The data is:
d.fit.spatial.1914 <- structure(list(country = c("Albania", "Austria", "Belgium", "Netherlands",
"Poland", "Portugal", "Denmark", "Germany", "Greece", "Spain",
"Bulgaria", "Switzerland", "Romania", "Serbia", "Czech", "Hungary",
"Croatia", "Slovenia", "Slovakia", "Sweden", "Italy", "Turkey",
"Ireland", "Lithuania", "Luxembourg", "Latvia", "Montenegro",
"Macedonia", "United Kingdom", "France"), year = c(1914, 1914,
1914, 1914, 1914, 1914, 1914, 1914, 1914, 1914, 1914, 1914, 1914,
1914, 1914, 1914, 1914, 1914, 1914, 1914, 1914, 1914, 1914, 1914,
1914, 1914, 1914, 1914, 1914, 1914), fit.0.025quant = c(0.434655240136129,
0.284655241371776, 0.720674142241487, 0.384655241369517, 0.18465524138084,
0.83465486750421, 0.932497202050029, 0.584655240989832, 0.984655241367537,
0.784655241373554, 0.0345030032830154, 0.984655241376334, 0.284655225269347,
0.684655241365249, 0.284655241372936, 0.284655241362455, 0.284655241377793,
0.284655241376081, 0.284655241371874, 0.78249311930548, 0.434655241367893,
0.434655240132238, 0.884655241344018, 0.184655241378209, 0.834655241370662,
0.184655241370411, 0.434655240134927, 0.434655240126972, 0.884655241345161,
0.884655241368697), fit.mean = c(0.450091896365781, 0.300091897258075,
0.802571964680874, 0.40009189725807, 0.200091897258009, 0.850091616757218,
0.948236426452339, 0.600091896986149, 1.00009189725808, 0.800091897258069,
0.0500915893805267, 1.00009189725808, 0.300091885435822, 0.700091897258069,
0.300091897258072, 0.300091897258073, 0.300091897258071, 0.300091897258071,
0.300091897258073, 0.798233429108366, 0.45009189725807, 0.450091896365781,
0.90009189725807, 0.200091897258009, 0.850091897258064, 0.200091897258008,
0.450091896365779, 0.450091896365786, 0.900091897258078, 0.900091897258063
), fit.0.975quant = c(0.465555777310772, 0.31555577856971, 0.884464486582753,
0.415555778571938, 0.215555778560413, 0.86555540195537, 0.963452930309468,
0.615555778192601, 1.015555778574, 0.81555577856788, 0.0657080548000513,
1.0155557785652, 0.315555762328393, 0.715555778576285, 0.315555778568526,
0.315555778579083, 0.315555778563714, 0.315555778565382, 0.315555778569618,
0.813449285348024, 0.465555778573548, 0.465555777314699, 0.915555778597406,
0.215555778563069, 0.865555778570851, 0.215555778570873, 0.465555777311962,
0.465555777319966, 0.915555778596324, 0.915555778572741)), row.names = 3421:3450, class = "data.frame")
I want to plot it as:
get_eurostat_geospatial(resolution = 10,
nuts_level = 0,
year = 2016)
SHP_0 <- get_eurostat_geospatial(resolution = 10,
nuts_level = 0,
year = 2016)
SHP_0 <- SHP_0[-c(13, 17, 25, 26, 28, 29, 36), ]
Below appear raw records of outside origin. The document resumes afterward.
-- ==== Sys2Proof/Syntax.lean ====
section
/-! DEFINITION. The fifteen commands of BTQ8 (30_encoding R149), one constructor per row of the opcode map. -/

namespace Sys2Proof

/-- A command with its operand fields (30_encoding R141, R143–R146): `rd` and `rs` are block register
indices whose register file the opcode fixes, `bsel` selects the coding block and `mbi` the macroblock. -/
inductive Instr where
  | nop
  | fdct (rd rs : Fin 4)
  | idct (rd rs : Fin 4)
  | quant (rd rs : Fin 4)
  | deq (rd rs : Fin 4)
  | c2q (rd rs : Fin 4)
  | q2c (rd rs : Fin 4)
  | ldblk (rd : Fin 4) (bsel : BitVec 3) (mbi : BitVec 16)
  | stblk (rs : Fin 4) (bsel : BitVec 3) (mbi : BitVec 16)
  | ldq (rd : Fin 4) (bsel : BitVec 3) (mbi : BitVec 16)
  | stq (rs : Fin 4) (bsel : BitVec 3) (mbi : BitVec 16)
  | codeMb (mbi : BitVec 16)
  | reconMb (mbi : BitVec 16)
  | codePic
  | reconPic
  deriving DecidableEq, Repr

end Sys2Proof
end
SHP_0 %>% ggplot() + geom_sf() + scale_x_continuous(limits = c(-8, 26)) + scale_y_continuous(limits = c(35, 57))
SHP_0$fit.1914 <- d.fit.spatial.1914$fit.mean
SHP_0 %>% ggplot(aes(fill = fit.1914)) + geom_sf() + scale_fill_continuous(
name = "fitted values") + scale_x_continuous(limits = c(-8, 26)) + scale_y_continuous(limits = c(35, 57)) + theme_void()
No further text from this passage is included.